24 June 2012
Last time, I discussed the concept of emergence as a general background for understanding life.
I proposed that the best way to think of emergent phenomena in this connection is in the way that condensed-matter physicists do.
Namely, qualitatively new entities and properties arise due to symmetry breaking, and new effective fields emerge as we move from one level to another up the hierarchy of nature. Effective fields, according to quantum field theory (QFT), are fields with properties that are specific to a particular level, or length scale. This is the “more is different” principle.
I also stressed that the thing, above all, that we should be seeking to explain in biology is the functional stability of the cell (or any living organism). That means the way the chemical reactions that constitute the physiology, or “metabolism,” of a cell are teleologically organized—directed towards the cell’s own self-preservation.
In addition, every living thing has the capacity to react appropriately so as to compensate (within limits, of course) for internal or external perturbations. I have been calling this capacity “adaptivity,” and the general power of the cell to strive and act on its own behalf, “intelligent agency.”

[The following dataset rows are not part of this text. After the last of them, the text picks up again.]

-- ==== Sys2Proof/Machine/Regs.lean ====
section
/-!
DEFINITION. The set-up registers: one descriptor for each field (its place, written from the field tables of the
chapters), and one row for each register (how many there are, the reset value, which bits behave as RW, W1C, W1S,
WO and RC under R6, and whose view writes it). Addresses are page × 0x1_0000 + offset (R890, Table 22.1).
-/
namespace Sys2Proof.Machine

/-- Where a register field lies: the address of the first register, the two strides, the low bit and the width. -/
structure Fld where
  addr : Nat
  st1 : Nat
  st2 : Nat
  lo : Nat
  w : Nat
  deriving DecidableEq, Repr

/-- Whose view writes a register (R892 and the chapters' register rules). -/
inductive Right where
  | p0                 -- partition 0's view
  | p1                 -- partition 1's view (R399)
  | port (first : Nat) -- the view of the owner of port `first` + row number
  | ring               -- the view of the ring's bound partition
  | spWin              -- partition 0 and the partition on the pair (R226)
  | spAmo              -- the same, for the atomic operand and kind
  | fusOwner           -- the owner of the fusion engine
  | swarmOwner         -- the owner of the Swarm port (R691)
  | none               -- no view
  deriving DecidableEq, Repr

/-- One register of the map, with the bits of each access type (R6). -/
structure RegRow where
  addr : Nat
  n1 : Nat
  st1 : Nat
  n2 : Nat
  st2 : Nat
  reset : Nat
  rw : Nat
  w1c : Nat
  w1s : Nat
  wo : Nat
  rc : Nat
  right : Right
  pair : Nat
  deriving DecidableEq, Repr
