-- ==== Sys2Proof/Machine/Memory.lean ====
section
/-!
DEFINITION. The commands of Comb and the memory system (chapters 01 and 16). Readings: log entry 35.
-/
namespace Sys2Proof.Machine

/-! ## Coherency -/

/-- Rank of requests that reach a home slice in one cycle: clusters by number, then engines by stop (R722). -/
def agentRank : OwnAgent → Nat
  | .cluster c => c.val
  | .engine s => 4 + s.val

/-- OWNERSHIP_REQUEST: the requests for one line that reach its home slice in a cycle are granted one after another; a cluster then
holds the line alone and an engine's write leaves no copy (R719, R722, R724). -/
def execOwnershipRequest (dt : Nat) (line : BitVec 36) (who : List OwnAgent) (s : State) : Out :=
  run dt s fun h =>
    if !inMain (64 * line.toNat) 64 then h else
      (sortBy (fun x y => decide (agentRank x ≤ agentRank y)) who).foldl (fun g a =>
        match a with
        | .cluster c => dirOwn g line.toNat c.val
        | .engine _ => dirRecall g line.toNat) h

/-- LINE_WRITEBACK: the home slice accepts the writeback of a line by the cluster that owns it (R720). -/
def execLineWriteback (dt : Nat) (line : BitVec 36) (c : Fin 4) (s : State) : Out :=
  run dt s fun h =>
    match mget h.dir line.toNat with
    | some x => if x.own = some c.val then dirRecall h line.toNat else h
    | none => h

/-! ## Comb (R54 to R57) -/

/-- COMB_SINGLE_BIT_CORRECTED: a flit at a stop's link or buffer is corrected and forwarded; the error is counted and latched as of
block 11 (R54, R698). -/
def execCombSingleBitCorrected (dt : Nat) (stop : Fin 64) (off : BitVec 40) (b : Fin 72) (s : State) : Out :=
  run dt s fun h =>
    ((h.eccNote 0 11 (stop.val * 2 ^ 40 + off.toNat) b.val ⟨8, stop.val, false⟩ false).bump F.MEM_COMB_CNT_COUNT 0).log 0x0110

/-- Ends a Comb transaction at its requester: an engine operation with a status, a hart's access with a fault (R55, R56). -/
def combEnd (h : Hw) (r : Requester) (st : Nat) : Hw :=
  match r with
  | .op id => h.finishId id st h.tb
  | .hart t => { h with rdata := mset h.rdata t.val 0, rfault := mset h.rfault t.val true }

/-- COMB_UNCORRECTABLE: a flit is discarded and its transaction ends with ST_COMB_UNCORRECTABLE (R55). -/
def execCombUncorrectable (dt : Nat) (r : Requester) (s : State) : Out :=
  run dt s fun h => (combEnd (h.bump F.MEM_COMB_CNT_COUNT 1) r ST_COMB_UNCORRECTABLE).log 0x0111

/-- COMB_TIMEOUT: a request has had no response 10 µs after its issue (R56). -/
def execCombTimeout (dt : Nat) (r : Requester) (s : State) : Out :=
  run dt s fun h => (combEnd (h.bump F.MEM_COMB_CNT_COUNT 2) r ST_COMB_TIMEOUT).log 0x0112

/-- LATE_RESPONSE_DISCARD: a response after its request has timed out changes nothing (R57). -/
def execLateResponseDiscard (dt : Nat) (s : State) : Out := run dt s fun h => h

/-! ## Scrubbers and injection -/

/-- SCRUB_WORD: a scrubber takes the next word of its storage; `found` is what it finds where the model holds no data (R708). -/
def execScrubWord (dt : Nat) (b : Fin 14) (i : Nat) (found : ScrubFind) (s : State) : Out :=
  run dt s fun h => if i < scrubInsts b then scrubWord h b i found else h

/-- SCRUB_BEHIND: a pass has not been completed within 1.1 × PERIOD (R712). -/
def execScrubBehind (dt : Nat) (b : Fin 14) (i : Nat) (s : State) : Out :=
  run dt s fun h =>
    if i < scrubInsts b ∧ 11 * scrubPeriod h < 10 * (h.now - (h.scrubber b i).since) ∧ bit (h.get F.MEM_SCRUB_STATUS_BEHIND) b = false then
      (setBehind h b true).log 0x1003 b
    else h

/-- MEM_ERR_LATCH_CLEAR: partition 0 clears VALID in the uncorrectable latch, which ends the interrupt (R705). -/
def execMemErrLatchClear (dt : Nat) (hart : Fin 19) (s : State) : Out :=
  run dt s fun h => if h.byP0 hart then h.put F.MEM_ERR_INFO_VALID 0 1 else h

/-- WRITE: partition 0 writes MEM_INJ_CMD with OP 1 (R713). -/
def execWrite (dt : Nat) (hart : Fin 19) (s : State) : Out :=
  run dt s fun h => if h.byP0 hart then injWrite h else h

/-- READRAW: partition 0 writes MEM_INJ_CMD with OP 2 (R714). -/
def execReadraw (dt : Nat) (hart : Fin 19) (s : State) : Out :=
  run dt s fun h => if h.byP0 hart then injRead h else h

end Sys2Proof.Machine
end

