-- ==== Sys2Proof/Machine/Rings.lean ====
section
/-!
DEFINITION. Descriptor rings, doorbell words, completions and the block movers (chapter 03). Readings: log entry 17.
-/
namespace Sys2Proof.Machine

/-! ## Doorbells -/

/-- The submission ring is in overrun: it stops fetching, writes one unreserved completion and halts (R136). -/
def ringOverrun (h : Hw) (r : Nat) : Hw :=
  let g := h.ring r
  let c : Cpl := { tov := h.tb, index := g.f % h.ringSize r, status := ST_RING_OVERRUN }
  let h1 := h.unreserved (h.get F.RNG_CFG_CPL_RING r) (h.get F.RNG_BIND_PARTITION r) c
  (((h1.setRing r { g with woken := false }).put F.RNG_CTRL_OVERRUN 1 r).put F.RNG_CTRL_STATE 3 r).log 0x0301 r

/-- The engine of a ring reads its doorbell word and acts on the value (R131): a producer count is judged under R136, a
consumer count is taken over (R129). -/
def doorbellRead (h : Hw) (r : Nat) : Hw :=
  let g := h.ring r
  if g.woken && h.ringState r == 1 then
    let p := h.rdN (h.dbAddr r) 4
    let size := h.ringSize r
    if !h.isCpl r && (decide (size < (p + 2 ^ 32 - g.f) % 2 ^ 32) || decide (size < (p + 2 ^ 32 - g.p) % 2 ^ 32))
    then ringOverrun h r
    else h.setRing r { g with p := p, woken := false }
  else h

/-- DOORBELL_READ: a woken engine reads the doorbell word of a ring. -/
def execDoorbellRead (dt : Nat) (r : Fin 1024) (s : State) : Out := run dt s fun h => doorbellRead h r

/-! ## Fetching -/

/-- A ring has descriptors pending. -/
def Hw.pending (h : Hw) (r : Nat) : Bool := (h.ring r).p % 2 ^ 32 != (h.ring r).f % 2 ^ 32

/-- A fenced operation of the ring has not started (R137), or one waits at its head (R292). -/
def Hw.fenceHolds (h : Hw) (r : Nat) : Bool := h.rng.flights.any (fun f => f.ring == r && (f.stage == 0 || f.stage == 3))

/-- The enabled submission rings of an engine with descriptors pending; those of a PAUSED partition stop fetching (R789). -/
def Hw.wantFetch (h : Hw) (eng : Nat) : List Nat :=
  h.boundRings.filter (fun r => h.get F.RNG_BIND_ENGINE r == eng && !h.isCpl r && h.ringState r == 1 && h.pending r
    && h.partState (h.get F.RNG_BIND_PARTITION r) != 4)

/-- The rings of an engine it can fetch from now (R140, R160 to R162). -/
def Hw.canFetch (h : Hw) (eng : Nat) : List Nat :=
  (h.wantFetch eng).filter (fun r => !h.fenceHolds r && decide (0 < h.freeEntries (h.get F.RNG_CFG_CPL_RING r)) && h.quotaRoom r)

/-- The ring served next among those of one class: up to 4 descriptors a turn, round robin (R159). -/
def nextRing (turn : Nat × Nat) (rs : List Nat) : Option Nat :=
  if rs.contains turn.1 && decide (turn.2 < 4) then some turn.1
  else match rs.find? (fun r => decide (turn.1 < r)) with
    | some r => some r
    | none => rs.head?

/-- The ring an engine fetches from next: guaranteed, then assured, then best effort (R159). -/
def Hw.pickRing (h : Hw) (eng : Nat) : Option Nat :=
  let rs := h.canFetch eng
  (List.range 3).findSome? (fun c =>
    nextRing (mgetD h.rng.turns (4 * eng + c) (0, 4)) (rs.filter (fun r => h.get F.RNG_CFG_CLASS r == c)))

/-- Shows in RNG_CTRL.CPL_FULL which of an engine's rings wait for a completion entry (R140). -/
def Hw.showFull (h : Hw) (eng : Nat) : Hw :=
  (h.boundRings.filter (fun r => h.get F.RNG_BIND_ENGINE r == eng && !h.isCpl r && h.ringState r == 1)).foldl
    (fun g r => g.put F.RNG_CTRL_CPL_FULL
      (b2n (h.pending r && decide (h.freeEntries (h.get F.RNG_CFG_CPL_RING r) = 0))) r) h

/-- Takes one descriptor from a ring: reserves a completion entry, checks it, and counts it in flight or rejects it
(R140 to R143, R51, R137); the fetch of an APPLY makes the session APPLYING (Table 18.5). -/
def fetchOne (h0 : Hw) (eng r : Nat) : Hw :=
  let g := h0.ring r
  let idx := g.f % h0.ringSize r
  let a := h0.get64 F.RNG_BASE_LO_BASE r + 64 * idx
  let p := h0.get F.RNG_BIND_PARTITION r
  let (w, h0) := engWho h0 eng p
  let (h, okRead) := h0.scan w a 64
  let d := h.rd a 64
  let q := h.get F.RNG_CFG_CPL_RING r
  let cls := h.get F.RNG_CFG_CLASS r
  let turn := mgetD h.rng.turns (4 * eng + cls) (0, 4)
  let st := if !okRead then ST_MEM_UNCORRECTABLE
    else if !commonOk d then ST_BAD_DESCRIPTOR else descCheck h eng p d
  let ok := st == ST_OK
  let earlier := h.rng.flights.any (fun f => f.ring == r)
  let fl : Flight := ⟨h.rng.nextId, r, idx, eng, p, d, ok, if ok then (if dFence d && earlier then 0 else 1) else 2,
    { tov := h.tb, user := dUser d, index := idx, status := st }, h.now⟩
  let h1 := (h.setRing r { g with f := (g.f + 1) % 2 ^ 32 })
  let h2 := h1.setRing q { h1.ring q with reserved := (h1.ring q).reserved + 1 }
  let turns := mset h2.rng.turns (4 * eng + cls) (r, if turn.1 = r ∧ turn.2 < 4 then turn.2 + 1 else 1)
  let h3 := { h2 with rng := { h2.rng with flights := h2.rng.flights ++ [fl], nextId := h2.rng.nextId + 1, turns := turns } }
  let h3 := if ok && eng == 7 && dOp d == 3 && sesState h == 1 then h3.put F.GRD_SESSION_STATE 2 else h3
  let h4 := h3.showInflight (poolOf eng)
  if ok then h4 else h4.log 0x0303 r true

/-- DESCRIPTOR_FETCH: an engine fetches one pending descriptor, if some ring can be fetched from (R140, R159). -/
def execDescriptorFetch (dt : Nat) (eng : Fin 13) (s : State) : Out :=
  run dt s fun h =>
    match h.pickRing eng with
    | some r => (fetchOne h eng r).showFull eng
    | none => h.showFull eng

/-! ## Completions -/

/-- The operation's completion may be written: it has ended, and under ORDER 0 every operation its ring fetched earlier
has been completed (R153). -/
def Hw.mayComplete (h : Hw) (f : Flight) : Bool :=
  f.stage == 2 && (h.flag F.RNG_CFG_ORDER f.ring
    || (h.rng.flights.find? (fun g => g.ring == f.ring)).map (·.id) == some f.id)

/-- Starts the fenced operation of a ring once every earlier operation of the ring has completed (R137). -/
def startFenced (r : Nat) : List Flight → List Flight
  | [] => []
  | f :: fs => if f.ring = r then (if f.stage = 0 then { f with stage := 1 } :: fs else f :: fs) else f :: startFenced r fs

/-- Writes the completion of an ended operation into its reserved entry (R149 to R153) and releases its counts. -/
def completeOp (h : Hw) (f : Flight) : Hw :=
  let q := h.get F.RNG_CFG_CPL_RING f.ring
  let h1 := h.setRing q { h.ring q with reserved := (h.ring q).reserved - 1 }
  let h2 := h1.putCpl q f.cpl (dIrqNow f.desc)
  let fs := startFenced f.ring (h2.rng.flights.filter (fun g => g.id != f.id))
  let h3 := { h2 with rng := { h2.rng with flights := fs } }
  h3.showInflight (poolOf f.eng)

/-- Writes or drops the oldest completion that no descriptor reserved (R155, R102). -/
def completeUnreserved (h : Hw) : Hw :=
  match h.rng.ucpl.find? (fun u => match u.after with | some id => (h.flight id).isNone | none => true) with
  | none => h
  | some u =>
    let h1 := { h with rng := { h.rng with ucpl := h.rng.ucpl.erase u } }
    if h.ringState u.ring = 1 ∧ h.isCpl u.ring ∧ h.ringPart u.ring = some u.part ∧ 0 < h.freeEntries u.ring then
      h1.putCpl u.ring u.cpl false
    else (h1.bump F.RNG_DROP_COUNT u.ring).log 0x0302 u.ring true

/-- COMPLETION_WRITE: the completion of an ended operation is written when its turn has come; with no operation named,
the oldest completion that no descriptor reserved is written or dropped. -/
def execCompletionWrite (dt : Nat) (op : Option Nat) (s : State) : Out :=
  run dt s fun h =>
    match op with
    | none => completeUnreserved h
    | some id => match h.flight id with
      | some f => if h.mayComplete f then completeOp h f else h
      | none => h

/-- RING_IRQ_TIMER: TIME µs have passed since the first completion not yet signalled (R167, R168). -/
def execRingIrqTimer (dt : Nat) (r : Fin 1024) (s : State) : Out :=
  run dt s fun h =>
    match (h.ring r).unsignalled with
    | some t => let tm := h.get F.RNG_IRQ_TIME r
                if tm ≠ 0 ∧ h.isCpl r ∧ t + 1000 * tm ≤ h.now then h.ringIrq r else h
    | none => h

/-! ## Enabling, disabling and resetting rings -/

/-- A hart may write a ring's registers: through the view of the bound partition, or partition 0's view while the ring
is unbound. -/
def Hw.mayWriteRing (h : Hw) (hart r : Nat) : Bool :=
  h.hartRuns hart && h.hartPart hart == some ((h.ringPart r).getD 0)

/-- The checks of an enable, in the order of R128. -/
def ringCheck (h : Hw) (r : Nat) : Nat :=
  let p := h.get F.RNG_BIND_PARTITION r
  let cpl := h.isCpl r
  let q := h.get F.RNG_CFG_CPL_RING r
  let bytes := h.ringSize r * (if cpl then 32 else 64)
  let base := h.get64 F.RNG_BASE_LO_BASE r
  let log := h.get F.RNG_CFG_LOG2SIZE r
  let resv := h.get F.RNG_QUOTA_RESV r
  let cap := h.get F.RNG_QUOTA_CAP r
  firstBad [
    (h.flag F.RNG_BIND_VALID r, ST_RING_NOT_OWNED),
    (decide (4 ≤ log) && decide (log ≤ 16) && h.get F.RNG_CFG_CLASS r != 3
      && (cpl || decide (h.get F.RNG_BIND_ENGINE r ≤ 12)) && (!cpl || decide (h.get F.RNG_IRQ_TARGET r ≤ 18))
      && decide (resv ≤ 32768) && decide (cap ≤ 32768), ST_RING_CONFIG),
    (h.owns p base bytes && h.owns p (h.dbAddr r) 4
      && (!cpl || h.hartPart (h.get F.RNG_IRQ_TARGET r) == some p), ST_RING_NOT_OWNED),
    (inMain base bytes && inMain (h.dbAddr r) 4
      && (cpl || (h.isCpl q && h.ringPart q == some p && h.ringState q == 1))
      && (cpl || h.get F.RNG_CFG_CLASS r != 0 || (decide (1 ≤ resv) && cap == resv))
      && (cpl || h.get F.RNG_BIND_ENGINE r != 6 || p == 1), ST_RING_CONFIG)]

/-- Enables an IDLE ring under the checks of R128; from reset a submission ring takes F from its doorbell word (R133) and
a completion ring is zero-filled (R134); otherwise fetching resumes at F (R171). -/
def ringEnable (h : Hw) (r : Nat) : Hw :=
  if h.ringState r ≠ 0 then h else
    let st := ringCheck h r
    let h1 := h.put F.RNG_CTRL_ERR st r
    if st ≠ ST_OK then h1 else
      let g := h.ring r
      let db := h.rdN (h.dbAddr r) 4
      let h2 := if g.fresh && h.isCpl r then
          { h1 with mem := memZero h1.mem (h.get64 F.RNG_BASE_LO_BASE r) (32 * h.ringSize r) } else h1
      let g' := if g.fresh then
          (if h.isCpl r then { g with n := 0, p := db, fresh := false, watched := true }
           else { g with f := db, p := db, fresh := false, watched := true })
        else { g with watched := true, woken := true }
      ((h2.setRing r g').put F.RNG_CTRL_ENABLE 1 r).put F.RNG_CTRL_STATE 1 r

/-- Disables a ring: fetching stops, the doorbell is no longer watched, and the ring drains (R170, R172); a completion
ring that a submission ring not IDLE names stays in RUN (R175). -/
def ringDisable (h : Hw) (r : Nat) : Hw :=
  let st := h.ringState r
  if st = 0 ∨ st = 2 then h
  else if h.isCpl r && h.boundRings.any (fun q => h.ringState q != 0 && !h.isCpl q && h.get F.RNG_CFG_CPL_RING q == r) then
    h.put F.RNG_CTRL_ERR ST_RING_CONFIG r
  else
    (((h.setRing r { h.ring r with watched := false, woken := false }).put F.RNG_CTRL_ENABLE 0 r).put
      F.RNG_CTRL_STATE 2 r |>.put F.RNG_CTRL_CPL_FULL 0 r).put F.RNG_CTRL_ERR ST_OK r

/-- Resets an IDLE ring: clears F, N, OVERRUN and ERR and removes the watch (R174). -/
def ringReset (h : Hw) (r : Nat) : Hw :=
  if h.ringState r ≠ 0 then h
  else ((h.setRing r {}).put F.RNG_CTRL_OVERRUN 0 r).put F.RNG_CTRL_ERR 0 r

/-- A write of RNG_CTRL: RESET acts only on a ring that was IDLE, and then ENABLE applies (R174). -/
def ringCtrlWrite (h : Hw) (r : Nat) (enable reset : Bool) : Hw :=
  let h1 := if reset then ringReset h r else h
  if enable then ringEnable h1 r else ringDisable h1 r

/-- RING_ENABLE: a write of RNG_CTRL with ENABLE = 1, with or without RESET. -/
def execRingEnable (dt : Nat) (hart : Fin 19) (r : Fin 1024) (reset : Bool) (s : State) : Out :=
  run dt s fun h => if h.mayWriteRing hart r then ringCtrlWrite h r true reset else h

/-- RING_DISABLE: a write of RNG_CTRL with ENABLE = 0. -/
def execRingDisable (dt : Nat) (hart : Fin 19) (r : Fin 1024) (s : State) : Out :=
  run dt s fun h => if h.mayWriteRing hart r then ringCtrlWrite h r false false else h

/-- RING_DRAIN_DONE: the operations in flight of a draining ring have completed (R170). -/
def execRingDrainDone (dt : Nat) (r : Fin 1024) (s : State) : Out :=
  run dt s fun h =>
    if h.ringState r = 2 ∧ h.rng.flights.all (fun f => f.ring != r.val) ∧ (h.ring r).reserved = 0 then
      h.put F.RNG_CTRL_STATE 0 r
    else h

/-- RING_RESET: a write of RNG_CTRL with RESET = 1 and ENABLE = 0. -/
def execRingReset (dt : Nat) (hart : Fin 19) (r : Fin 1024) (s : State) : Out :=
  run dt s fun h => if h.mayWriteRing hart r then ringCtrlWrite h r false true else h

/-! ## Block movers (engine 0) -/

/-- The pieces a copy reads. -/
def bmSrc (h : Hw) (d : List Byte) : List (Nat × Nat) :=
  if bit (fld d 0 1) 4 then sgPieces h (fld d 8 8) (fld d 24 2) else [(fld d 8 8, fld d 4 4)]

/-- The pieces a copy or fill writes. -/
def bmDst (h : Hw) (d : List Byte) : List (Nat × Nat) :=
  if bit (fld d 0 1) 5 then sgPieces h (fld d 16 8) (fld d 26 2) else [(fld d 16 8, fld d 4 4)]

/-- Replaces, byte by byte, the bytes that go to addresses inside the given pieces by open values, counted from a number
on (R148). -/
def openOverlap (ps : List (Nat × Nat)) (k : Nat) : List (Nat × Byte) → List Byte
  | [] => []
  | (a, b) :: r => (if inPieces ps a then BitVec.ofNat 8 (Config.freeNat (k + a)) else b) :: openOverlap ps k r

/-- The addresses of a list of pieces, in order. -/
def pieceAddrs (ps : List (Nat × Nat)) : List Nat := ps.flatMap (fun (a, n) => (List.range n).map (a + ·))

/-- COPY: copies LENGTH bytes; destination bytes that overlap the source of a copy with a scatter list are unspecified
(R146, R148). -/
def execCopy (dt id : Nat) (s : State) : Out :=
  run dt s fun g => g.onOp id 0 1 fun f =>
    let h := g
    let src := bmSrc h f.desc
    let dst := bmDst h f.desc
    h.engRead f src fun h =>
    let bs := gather h src
    if overlap src dst then
      let h1 := { h with freeCtr := h.freeCtr + 2 ^ 64 }
      (scatter h1 dst (openOverlap src h.freeCtr ((pieceAddrs dst).zip bs))).finish f ST_OK h.tb 0 (fld f.desc 4 4)
    else (scatter h dst bs).finish f ST_OK h.tb 0 (fld f.desc 4 4)

/-- BLOCK_FILL: fills LENGTH bytes with the 8-byte pattern, repeated from the destination start (R146). -/
def execBlockFill (dt id : Nat) (s : State) : Out :=
  run dt s fun h => h.onOp id 0 2 fun f =>
    let n := fld f.desc 4 4
    let bs := (List.range n).map (fun i => BitVec.ofNat 8 (fld f.desc (8 + i % 8) 1))
    (scatter h (bmDst h f.desc) bs).finish f ST_OK h.tb 0 n

end Sys2Proof.Machine
end

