-- ==== Sys2Proof/Certificates/Slice0/Obligations.lean ====
section
/-!
DEFINITION. The statements for the provers. Does c s P: exec of the command c at s answers a next state whose queue is s's and
whose module satisfies P. A clause of a statement has the hypotheses it names and no others; s.hw.elapse dt is the module after
dt nanoseconds have passed.
-/
open Sys2Proof Sys2Proof.Machine

/-- For every command and every module, a step with that command at the front of the queue is exec of the command on the module
with the queue's rest; with an empty queue the module idles (the model's choice, log entry 4). (00_scope.md,
95_what_each_step_holds.md) -/
def Obligations.StepRunsTheFrontCommand : Prop :=
  (∀ (c : Instr) (r : List Instr) (h : Hw), step ⟨c :: r, h⟩ = exec c ⟨r, h⟩) ∧
  (∀ (h : Hw), step ⟨[], h⟩ = .next ⟨[], h⟩)

/-- For every command and every state, exec answers a next state, neither a fault nor a refusal, and the commands that wait
behind it are unchanged. (00_scope.md, 95_what_each_step_holds.md) -/
def Obligations.EveryCommandAnswers : Prop :=
  ∀ (c : Instr) (s : State), ∃ t, exec c s = .next t ∧ t.pending = s.pending

/-- After reset no command waits, memory is filled with zeros and has no error, every ring is disabled, in IDLE and without a
reserve, every partition is STOPPED, no camera, valve, load switch, DIO channel or fan is enabled, no shadow or pending half
of a register pair stands, and the logic domain waits for its start-up. The registers that hold other values after a first
ignition than their field tables give every module are those of log entry 5. (R903, R706, R178, R276, R498, R520) -/
def Obligations.ResetState : Prop :=
  (State.reset.Dark ∧ State.reset.pending = [] ∧ State.reset.MemOk ∧ State.reset.hw.ecc = [] ∧ State.reset.hw.shadow = [] ∧
    State.reset.hw.pendLo = []) ∧
  (∀ (a : Nat), memGet State.reset.hw.mem a = 0) ∧
  (∀ (r : Fin 1024), State.reset.hw.ringState r = 0 ∧ State.reset.hw.get F.RNG_QUOTA_RESV r = 0 ∧
    State.reset.hw.get F.RNG_QUOTA_CAP r = 0) ∧
  (∀ (p : Fin 8), State.reset.hw.partState p = 0) ∧
  (∀ (n : Fin 16), State.reset.hw.camOn n = false ∧ State.reset.hw.get F.IMG_CAM_STATUS_LINK n = 0) ∧
  (∀ (c : Fin 96), State.reset.hw.flag F.LSW_CFG_ENABLE c = false) ∧
  (∀ (c : Fin 128), State.reset.hw.flag F.DIO_CFG_ENABLE c = false ∧ State.reset.hw.flag F.DIO_CFG_DIR c = false) ∧
  (∀ (n : Fin 8), State.reset.hw.flag F.FAN_CFG_ENABLE n = false) ∧
  (∀ (c : Fin 48), solOn State.reset.hw c = false)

These ideas represent a certain way of looking at life, and pose a certain set of scientific problems. But what is more interesting, of course, is whether the problems have a solution.
It is safe to say that no one scientist has yet succeeded in solving the stupefying intellectual puzzle that is the phenomenon of life. However, a number of scientists have proposed ideas that may well turn out to be individual pieces of the puzzle.
The remaining installments in this series will be devoted to looking at some of their suggestions.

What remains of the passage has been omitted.